2002, made in I.D.No.136 of 1995. The first respondent Labour Court had exercised its discretionary power, under Section 11-A of the Industrial Disputes Act, 1947, to set aside the order of termination issued against the second respondent, having found that the said punishment was disproportionate in nature. Further, the Labour Court had found that the management of the petitioner Corporation ought to have considered the fact that the second respondent was suffering from certain illnesses due to which he was absent from work.
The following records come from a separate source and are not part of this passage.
-- ==== Sys2Proof/Tests/Slice0.lean ====
section
/-! SUPPORT. Our own tests: terms that `Instr.wf` refuses, bytes written out from the manual's formats, the manual's worked
examples one step at a time, and a witness for the hypotheses of every statement that has some. -/

namespace Sys2Proof.Tests

open Sys2Proof.Machine

-- One theorem at a time: a hundred kernel evaluations waiting on each other, each on a thread of its own, exhaust memory.
set_option Elab.async false

/-! ## Helpers -/

/-- A frame from a port with this payload and no padding. -/
def fr (p : PortId) (payload : List Byte) : Frame := ⟨p, payload, 0⟩

/-- The state after a command. -/
def after (c : Instr) (s : State) : State :=
  match exec c s with
  | .next t => t
  | .fault _ => s
  | .refused _ => s

/-- Does a command answer a next state? -/
def goesOn (c : Instr) (s : State) : Bool :=
  match exec c s with
  | .next _ => true
  | .fault _ => false
  | .refused _ => false

/-- The refusal a command answers, if it answers one. -/
def refusalOf (c : Instr) (s : State) : Option Refusal :=
  match exec c s with
  | .refused r => some r
  | .next _ => none
  | .fault _ => none

/-- The response that waits on a port, as status and code. -/
def answer (p : PortId) (s : State) : Status × Byte := ((s.port p).response.status, (s.port p).response.code)

/-- The part right after a commit of the defaults, no timer running, no channel enabled. -/
def ready : State :=
  { State.reset with cfs := { State.reset.cfs with ready := true, activeSet := some Params.defaults } }

def withTgv (g : Tgv) (s : State) : State := { s with tgv := g }

def withSge (e : Sge) (s : State) : State := { s with sge := e }

def withClt (c : Claim) (s : State) : State := { s with clt := .ofFn fun _ => c }

def withPickup (u : Pickup) (s : State) : State := { s with arc := { s.arc with pickup := u } }

def withOut (l : LaneId) (o : LaneOut) (s : State) : State :=
  { s with pba := s.pba.setLane l { s.pba.lane l with out := o } }

def withReq (l : LaneId) (r : LaneReq) (s : State) : State :=
  { s with pba := s.pba.setLane l { s.pba.lane l with req := r } }

/-- A lane that asks with these figures. -/
def ask (demand floor flow : Nat) : LaneReq := { active := true, demand := demand, floor := floor, flow := flow }

/-- Profile 2 of section 3.6. -/
def profile2 : Profile :=
  { valid := true, s0 := 300, s1 := 800, s2 := 1500, s3 := 2500, m0 := 60, m1 := 90, m2 := 120, m3 := 130, a0 := 80,
    a1 := 100, a2 := 100, a3 := 140, maxSweep := 3000, fanRpm := 2500, dose := .ofFn fun _ => 40 }

/-- `ready` with profile 2 of the manual as profile 0, active. -/
def swept (s : State) : State := { s with pft := { s.pft with profiles := s.pft.profiles.set 0 profile2 } }

/-! ## Terms that spell no command -/

theorem test_wf_bad_frame_with_good_frame : (Instr.badFrame .cab [0, 0, 0]).wf = false := by decide +kernel

theorem test_wf_bad_frame_without_bytes : (Instr.badFrame .cab []).wf = false := by decide +kernel

theorem test_wf_unknown_of_a_known_code : (Instr.unknownCommand 0x38 (fr .cab [])).wf = false := by decide +kernel

theorem test_wf_payload_above_28 : (Instr.nop (fr .cab (List.replicate 29 0))).wf = false := by decide +kernel

theorem test_wf_stow_in_the_row_of_deploy : (Instr.armSetDeploy (fr .cab [0, 2, 0, 0])).wf = false := by decide +kernel

theorem test_wf_up_in_the_row_of_work : (Instr.pickupSetWork (fr .cab [0])).wf = false := by decide +kernel

theorem test_wf_good_terms :
    (Instr.nop (fr .cab (List.replicate 28 0))).wf = true ∧ (Instr.badFrame .cab [0]).wf = true ∧
      (Instr.unknownCommand 0x03 (fr .cab [])).wf = true ∧ (Instr.armSetStow (fr .cab [0, 2, 0, 0])).wf = true ∧
      Instr.uptimeTick.wf = true := by decide +kernel

theorem test_ill_formed_is_refused :
    refusalOf (.badFrame .cab [0, 0, 0]) ready = some .illFormed ∧
      refusalOf (.unknownCommand 0x38 (fr .cab [])) ready = some .illFormed := by decide +kernel

/-! ## Bytes written out from Chapters 9 and 11 -/

/-- Section 11.5: 600 pu, 210, 140 and 120 bar, 11 °C. -/
theorem test_budget_frame_of_section_11_5 :
    decodeTransaction .chassis ([0x38, 0x09, 0x02, 0x58, 0x00, 0xD2, 0x00, 0x8C, 0x00, 0x78, 0x0B] ++
      [crc [0x38, 0x09, 0x02, 0x58, 0x00, 0xD2, 0x00, 0x8C, 0x00, 0x78, 0x0B]]) =
      some (.budget (fr .chassis [0x02, 0x58, 0x00, 0xD2, 0x00, 0x8C, 0x00, 0x78, 0x0B])) := by decide +kernel

/-- R158: a transaction of zeros is a NOP; a wrong CRC byte, a short frame and a length above 28 are BAD_FRAME. -/
theorem test_frames_of_R158 :
    decodeTransaction .cab [0, 0, 0] = some (.nop (fr .cab [])) ∧
      decodeTransaction .cab [0, 0, 1] = some (.badFrame .cab [0, 0, 1]) ∧
      decodeTransaction .cab [0, 0] = some (.badFrame .cab [0, 0]) ∧
      decodeTransaction .cab (0 :: 29 :: List.replicate 30 0) = some (.badFrame .cab (0 :: 29 :: List.replicate 30 0)) ∧
      decodeTransaction .cab [] = none := by decide +kernel

/-- R159: a register of one bit set, stepped: 01 gives 2F after the eighth step, and the polynomial is not reflected. -/
theorem test_crc_of_one_byte : crc [0x01] = 0x2F ∧ crc [0x00, 0x00] = 0x00 ∧ crc [0x02] = 0x5E := by decide +kernel

/-- R183, R184: ARM_SET LEFT DEPLOY 450 and TRAVEL_REQ SWEEP FWD 4500 by their bytes. -/
theorem test_requests_by_their_bytes :
    decodeTransaction .cab ([0x44, 4, 0, 0, 0x01, 0xC2] ++ [crc [0x44, 4, 0, 0, 0x01, 0xC2]]) =
      some (.armSetDeploy (fr .cab [0, 0, 0x01, 0xC2])) ∧
    decodeTransaction .cab ([0x40, 4, 1, 0, 0x11, 0x94] ++ [crc [0x40, 4, 1, 0, 0x11, 0x94]] ++ [0, 0]) =
      some (.travelReq ⟨.cab, [1, 0, 0x11, 0x94], 2⟩) ∧
    decodeTransaction .route ([0x53, 1, 4] ++ [crc [0x53, 1, 4]]) = some (.pgmStart (fr .route [4])) := by decide +kernel

/-! ## The queue -/

theorem test_step_takes_the_front : step { ready with pending := [.uptimeTick, .travelUpdate] } =
    exec .uptimeTick { ready with pending := [.travelUpdate] } := rfl

theorem test_step_idles : step State.reset = .next State.reset := rfl

/-! ## Ports: section 9.8 -/

/-- Transactions 1 and 2: a NOP after EMPTY leaves OK with code 0; NOTICE_READ empties the set. -/
theorem test_nop_leaves_ok : answer .cab (after (.nop (fr .cab [])) ready) = (.ok, 0) ∧
    (after (.nop (fr .cab [])) ready).ports.cab.shifted = [0x02, 0, 0] := by decide +kernel

theorem test_notice_read_empties : (after (.noticeRead (fr .cab [])) (ready.post .cfgDone)).ports.cab.notices = 0 ∧
    (after (.noticeRead (fr .cab [])) (ready.post .cfgDone)).ports.route.notices ≠ 0 := by decide +kernel

/-- Transaction 4: a frame damaged in transit is answered CRC with the code of CLAIM. -/
theorem test_damaged_claim : answer .cab (after (.badFrame .cab [0x41, 1, 0, 0]) ready) = (.crc, 0x41) := by decide +kernel

/-- Transactions 6 and 7: the parts of READ_LANES. -/
theorem test_read_lanes_is_held : ((after (.readLanes (fr .cab [])) ready).ports.cab.held.map (·.next)) = some 1 ∧
    ((after (.readLanes (fr .cab [])) ready).ports.cab.response.payload.take 2) = [0, 4] := by decide +kernel

/-! ## Counter Unit: section 1.6 -/

def gateCase (ch : ChanId) (x : Channel) (s : State) : State :=
  s.setChan ch { x with enabled := true, gateTimer := some 0 }

/-- 1.6.1: 250 counts of the GND pitch in 50 ms across a wrap; 1.6.3: −3 counts of SLEWL in 50 ms give −60 counts/s. -/
theorem test_gates :
    ((after (.gateExpiry .gnd) (gateCase .gnd { Channel.reset with hw := 114, ext := 1, gateRef := 65400 } ready)).chan
      .gnd).speed = 250 * (ready.params.pitchGnd : Int) / 50 ∧
    ((after (.gateExpiry .slewl) (gateCase .slewl { Channel.reset with hw := 65533, ext := 65535 } ready)).chan
      .slewl).speed = -60 := by decide +kernel

/-- 1.6.2: the fourth count down from 3 reads −1. -/
theorem test_quadrature_down_wraps :
    ((after (.quadratureChange .gnd false true) (ready.setChan .gnd { Channel.reset with enabled := true })).chan
      .gnd).count = -1 := by decide +kernel

/-- 1.6.4: the index clears the count at −40 and homes the channel. -/
theorem test_index_homes :
    ((after (.indexActive .left) (ready.setChan .slewl
      { Channel.reset with enabled := true, hw := 65496, ext := 65535 })).chan .slewl) =
      { Channel.reset with enabled := true, homed := true, index := true, gateTimer := some 50 } := by decide +kernel

/-- 1.6.5: the twentieth expiry sets the fault and turns the source to TMOT. -/
theorem test_ground_fault_at_the_twentieth_expiry :
    ((after (.gateExpiry .gnd) { (gateCase .gnd Channel.reset (ready.setChan .tmot { Channel.reset with speed := 1800 }))
      with ctu := { (gateCase .gnd Channel.reset (ready.setChan .tmot { Channel.reset with speed := 1800 })).ctu with
        persistence := 950 } }).ctu.groundFault,
     (after (.gateExpiry .gnd) { (gateCase .gnd Channel.reset (ready.setChan .tmot { Channel.reset with speed := 1800 }))
      with ctu := { (gateCase .gnd Channel.reset (ready.setChan .tmot { Channel.reset with speed := 1800 })).ctu with
        persistence := 950 } }).measured) = (true, 1800) := by decide +kernel

/-! ## Power Budget Allocator: sections 2.7 and 2.8 -/

/-- The publications and pressures of section 2.7, with a budget of 600 pu. -/
def section27 : State :=
  let s := { ready with pba := { ready.pba with
    available := 600, pressTraction := 210, pressImplement := 140, pressFan := 120, freshness := .fresh
    allocTimer := some 0 } }
  withReq .trac (ask 350 80 0) (withReq .main (ask 120 60 512) (withReq .fan (ask 200 150 1000)
    (withReq .arml (ask 60 30 256) (withReq .spry (ask 20 10 85) (withPickup { Pickup.reset with state := .working }
      { s with spc := { s.spc with banks := { s.spc.banks with b2 := { Bank.reset with enabled := true } } } })))))

theorem test_worked_allocation :
    (lanesUp.map fun l => ((after .allocationPeriodExpiry section27).pba.lane l).out) =
      [⟨.part, 240, 685⟩, ⟨.full, 120, 514⟩, ⟨.full, 200, 1000⟩, ⟨.part, 30, 128⟩, ⟨.idle, 0, 0⟩, ⟨.part, 10, 42⟩] ∧
    (after .allocationPeriodExpiry section27).pba.slack = 0 ∧
    (after .allocationPeriodExpiry section27).spc.pumpLevel = 860 := by decide +kernel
Since sufficient evidence was available to show that the second respondent had undergone medical treatment, the management of the petitioner Corporation ought to have considered the same before imposing the extreme punishment of dismissal from service on the second respondent workman. Even though the second respondent had submitted his explanation stating the reasons for his absence from work, the same was not considered by the management of the petitioner Corporation before passing the order dismissing the second respondent from service. Thus, it is seen that the first respondent Labour Court had come to its conclusions after considering the evidence on record and by invoking its discretionary power, under Section 11-A of the Industrial Disputes Act, 1947. The petitioner has not been in a position to show that the award of first respondent Labour Court, dated 12. 2002, made in I.D.No.136 of 1995, is either perverse or based on no evidence. In such circumstances, the writ petition is liable to be dismissed. Hence, it is dismissed. No costs.